*TASK PROMPT*
The data below holds a line containing "else match s.mgmt.kstate with" and a line containing "def execRingDisable (t"; please quote exactly those two lines and every line between them, and nothing else.

Start of Block

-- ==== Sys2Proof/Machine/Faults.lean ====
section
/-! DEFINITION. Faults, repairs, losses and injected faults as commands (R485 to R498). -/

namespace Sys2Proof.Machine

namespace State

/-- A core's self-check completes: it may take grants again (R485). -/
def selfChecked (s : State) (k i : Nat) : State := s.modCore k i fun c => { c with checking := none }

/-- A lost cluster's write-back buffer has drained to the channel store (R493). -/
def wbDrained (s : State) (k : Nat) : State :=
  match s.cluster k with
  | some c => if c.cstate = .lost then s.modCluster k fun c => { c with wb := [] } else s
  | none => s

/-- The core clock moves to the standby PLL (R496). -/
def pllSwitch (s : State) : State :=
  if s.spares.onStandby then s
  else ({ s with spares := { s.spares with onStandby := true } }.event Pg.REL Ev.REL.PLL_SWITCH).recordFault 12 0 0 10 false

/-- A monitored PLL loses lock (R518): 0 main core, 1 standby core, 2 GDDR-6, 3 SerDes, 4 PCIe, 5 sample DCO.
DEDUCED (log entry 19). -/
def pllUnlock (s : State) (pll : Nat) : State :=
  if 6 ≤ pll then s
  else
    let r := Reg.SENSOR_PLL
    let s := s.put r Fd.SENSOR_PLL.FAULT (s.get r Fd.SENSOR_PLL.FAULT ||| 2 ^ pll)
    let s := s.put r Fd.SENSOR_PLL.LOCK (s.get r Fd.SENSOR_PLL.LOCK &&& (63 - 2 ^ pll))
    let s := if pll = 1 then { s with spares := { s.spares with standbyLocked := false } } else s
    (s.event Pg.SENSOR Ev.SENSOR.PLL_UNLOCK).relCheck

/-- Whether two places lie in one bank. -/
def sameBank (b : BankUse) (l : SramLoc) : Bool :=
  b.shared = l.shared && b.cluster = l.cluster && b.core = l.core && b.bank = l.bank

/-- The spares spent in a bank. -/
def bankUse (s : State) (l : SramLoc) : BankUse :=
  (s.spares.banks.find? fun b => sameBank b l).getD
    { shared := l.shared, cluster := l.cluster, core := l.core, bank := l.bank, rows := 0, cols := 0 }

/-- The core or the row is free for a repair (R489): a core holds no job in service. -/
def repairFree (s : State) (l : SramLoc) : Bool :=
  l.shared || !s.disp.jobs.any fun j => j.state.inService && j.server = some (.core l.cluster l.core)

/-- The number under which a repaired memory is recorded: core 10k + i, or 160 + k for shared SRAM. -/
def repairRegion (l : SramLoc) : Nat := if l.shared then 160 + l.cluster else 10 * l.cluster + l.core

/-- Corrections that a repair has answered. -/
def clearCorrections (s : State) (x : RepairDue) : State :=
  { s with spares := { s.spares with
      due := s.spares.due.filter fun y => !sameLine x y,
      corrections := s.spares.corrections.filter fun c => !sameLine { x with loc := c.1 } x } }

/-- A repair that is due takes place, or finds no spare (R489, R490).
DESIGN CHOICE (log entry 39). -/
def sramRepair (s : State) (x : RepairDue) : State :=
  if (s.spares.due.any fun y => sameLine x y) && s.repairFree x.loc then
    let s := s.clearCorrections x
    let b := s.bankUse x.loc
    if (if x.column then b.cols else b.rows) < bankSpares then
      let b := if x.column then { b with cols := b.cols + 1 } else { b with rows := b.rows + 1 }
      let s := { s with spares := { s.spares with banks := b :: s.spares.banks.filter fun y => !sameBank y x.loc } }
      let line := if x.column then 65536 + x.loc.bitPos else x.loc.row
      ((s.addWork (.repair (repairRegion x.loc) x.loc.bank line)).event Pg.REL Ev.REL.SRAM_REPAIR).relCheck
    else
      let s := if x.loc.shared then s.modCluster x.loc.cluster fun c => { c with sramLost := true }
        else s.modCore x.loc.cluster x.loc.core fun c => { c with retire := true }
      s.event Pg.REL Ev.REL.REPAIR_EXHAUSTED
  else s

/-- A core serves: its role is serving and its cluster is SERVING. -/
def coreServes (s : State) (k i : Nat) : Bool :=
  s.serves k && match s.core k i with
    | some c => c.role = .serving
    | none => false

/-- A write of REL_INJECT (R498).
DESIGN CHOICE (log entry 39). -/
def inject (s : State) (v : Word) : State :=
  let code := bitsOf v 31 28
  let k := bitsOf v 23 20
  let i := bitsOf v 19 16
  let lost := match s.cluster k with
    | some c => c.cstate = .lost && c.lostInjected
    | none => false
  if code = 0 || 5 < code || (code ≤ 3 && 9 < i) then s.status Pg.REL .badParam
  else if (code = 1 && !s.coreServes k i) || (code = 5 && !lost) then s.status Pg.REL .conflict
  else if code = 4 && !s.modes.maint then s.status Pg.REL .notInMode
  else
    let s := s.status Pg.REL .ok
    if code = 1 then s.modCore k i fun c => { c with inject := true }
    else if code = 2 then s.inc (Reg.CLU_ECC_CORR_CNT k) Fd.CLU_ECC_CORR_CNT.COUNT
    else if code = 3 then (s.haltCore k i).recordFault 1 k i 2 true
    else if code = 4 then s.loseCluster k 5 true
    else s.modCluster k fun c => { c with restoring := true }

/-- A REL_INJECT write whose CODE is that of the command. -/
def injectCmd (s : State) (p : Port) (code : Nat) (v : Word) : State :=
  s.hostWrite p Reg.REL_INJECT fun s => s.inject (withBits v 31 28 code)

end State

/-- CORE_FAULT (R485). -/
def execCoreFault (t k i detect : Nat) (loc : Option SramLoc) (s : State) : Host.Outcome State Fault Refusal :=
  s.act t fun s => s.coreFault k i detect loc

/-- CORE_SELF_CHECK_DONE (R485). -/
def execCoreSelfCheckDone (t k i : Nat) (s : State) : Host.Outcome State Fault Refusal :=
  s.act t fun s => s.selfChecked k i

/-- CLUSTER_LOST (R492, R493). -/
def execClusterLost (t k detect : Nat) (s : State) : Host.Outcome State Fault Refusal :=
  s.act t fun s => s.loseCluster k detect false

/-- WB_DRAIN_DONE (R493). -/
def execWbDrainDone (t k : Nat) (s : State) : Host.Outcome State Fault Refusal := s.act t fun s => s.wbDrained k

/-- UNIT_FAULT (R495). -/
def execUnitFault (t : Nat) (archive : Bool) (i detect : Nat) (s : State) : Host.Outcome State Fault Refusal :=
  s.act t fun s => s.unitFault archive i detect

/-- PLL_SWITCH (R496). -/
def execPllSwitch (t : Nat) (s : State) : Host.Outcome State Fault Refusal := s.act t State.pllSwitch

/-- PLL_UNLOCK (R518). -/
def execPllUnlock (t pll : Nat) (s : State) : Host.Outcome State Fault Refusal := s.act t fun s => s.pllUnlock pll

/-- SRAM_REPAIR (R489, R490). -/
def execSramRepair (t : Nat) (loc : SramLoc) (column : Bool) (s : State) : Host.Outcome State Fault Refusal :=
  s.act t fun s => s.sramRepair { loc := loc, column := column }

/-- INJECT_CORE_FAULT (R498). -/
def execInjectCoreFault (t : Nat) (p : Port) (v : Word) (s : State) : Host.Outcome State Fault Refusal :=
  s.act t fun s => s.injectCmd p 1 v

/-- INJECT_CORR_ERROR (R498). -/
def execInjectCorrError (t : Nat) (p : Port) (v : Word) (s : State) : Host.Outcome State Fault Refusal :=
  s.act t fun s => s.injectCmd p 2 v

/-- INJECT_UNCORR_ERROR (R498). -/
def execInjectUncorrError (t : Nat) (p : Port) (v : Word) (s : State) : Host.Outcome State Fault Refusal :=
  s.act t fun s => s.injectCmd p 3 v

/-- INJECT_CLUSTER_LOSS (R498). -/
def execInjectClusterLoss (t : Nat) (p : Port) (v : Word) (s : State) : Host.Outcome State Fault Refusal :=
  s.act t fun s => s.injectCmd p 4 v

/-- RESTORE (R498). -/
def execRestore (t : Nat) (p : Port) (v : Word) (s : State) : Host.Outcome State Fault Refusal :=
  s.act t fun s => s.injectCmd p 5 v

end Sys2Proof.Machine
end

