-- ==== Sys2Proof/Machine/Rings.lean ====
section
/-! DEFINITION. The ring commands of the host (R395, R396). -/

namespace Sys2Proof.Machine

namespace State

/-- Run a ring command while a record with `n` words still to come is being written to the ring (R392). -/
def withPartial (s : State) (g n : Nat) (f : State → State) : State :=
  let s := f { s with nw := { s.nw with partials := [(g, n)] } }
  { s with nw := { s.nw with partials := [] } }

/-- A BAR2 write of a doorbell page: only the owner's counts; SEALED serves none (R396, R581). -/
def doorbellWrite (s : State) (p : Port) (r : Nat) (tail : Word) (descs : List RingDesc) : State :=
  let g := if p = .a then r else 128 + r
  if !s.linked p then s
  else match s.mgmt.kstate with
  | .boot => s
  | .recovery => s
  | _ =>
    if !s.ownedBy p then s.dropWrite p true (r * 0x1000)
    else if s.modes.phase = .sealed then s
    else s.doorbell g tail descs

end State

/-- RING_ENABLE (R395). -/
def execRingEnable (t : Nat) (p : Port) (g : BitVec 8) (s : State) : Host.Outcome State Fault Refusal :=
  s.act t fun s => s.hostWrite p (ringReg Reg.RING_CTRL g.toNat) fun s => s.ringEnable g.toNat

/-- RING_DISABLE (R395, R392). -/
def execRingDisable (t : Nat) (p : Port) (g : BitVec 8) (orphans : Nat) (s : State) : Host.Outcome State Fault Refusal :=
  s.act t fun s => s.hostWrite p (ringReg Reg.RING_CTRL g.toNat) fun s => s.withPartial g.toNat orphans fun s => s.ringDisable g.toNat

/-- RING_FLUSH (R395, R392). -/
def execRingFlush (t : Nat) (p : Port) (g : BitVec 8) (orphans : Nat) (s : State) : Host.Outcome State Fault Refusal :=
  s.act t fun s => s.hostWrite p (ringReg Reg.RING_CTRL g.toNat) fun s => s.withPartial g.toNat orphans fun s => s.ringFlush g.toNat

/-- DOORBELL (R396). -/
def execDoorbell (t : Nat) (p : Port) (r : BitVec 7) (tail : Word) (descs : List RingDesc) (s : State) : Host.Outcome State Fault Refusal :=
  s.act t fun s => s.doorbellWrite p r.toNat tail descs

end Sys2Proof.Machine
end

End of Block

*EXERCISE RESPONSE*
  else match s.mgmt.kstate with
  | .boot => s
  | .recovery => s
  | _ =>
    if !s.ownedBy p then s.dropWrite p true (r * 0x1000)
    else if s.modes.phase = .sealed then s
    else s.doorbell g tail descs

end State

/-- RING_ENABLE (R395). -/
def execRingEnable (t : Nat) (p : Port) (g : BitVec 8) (s : State) : Host.Outcome State Fault Refusal :=
  s.act t fun s => s.hostWrite p (ringReg Reg.RING_CTRL g.toNat) fun s => s.ringEnable g.toNat

/-- RING_DISABLE (R395, R392). -/
def execRingDisable (t : Nat) (p : Port) (g : BitVec 8) (orphans : Nat) (s : State) : Host.Outcome State Fault Refusal :=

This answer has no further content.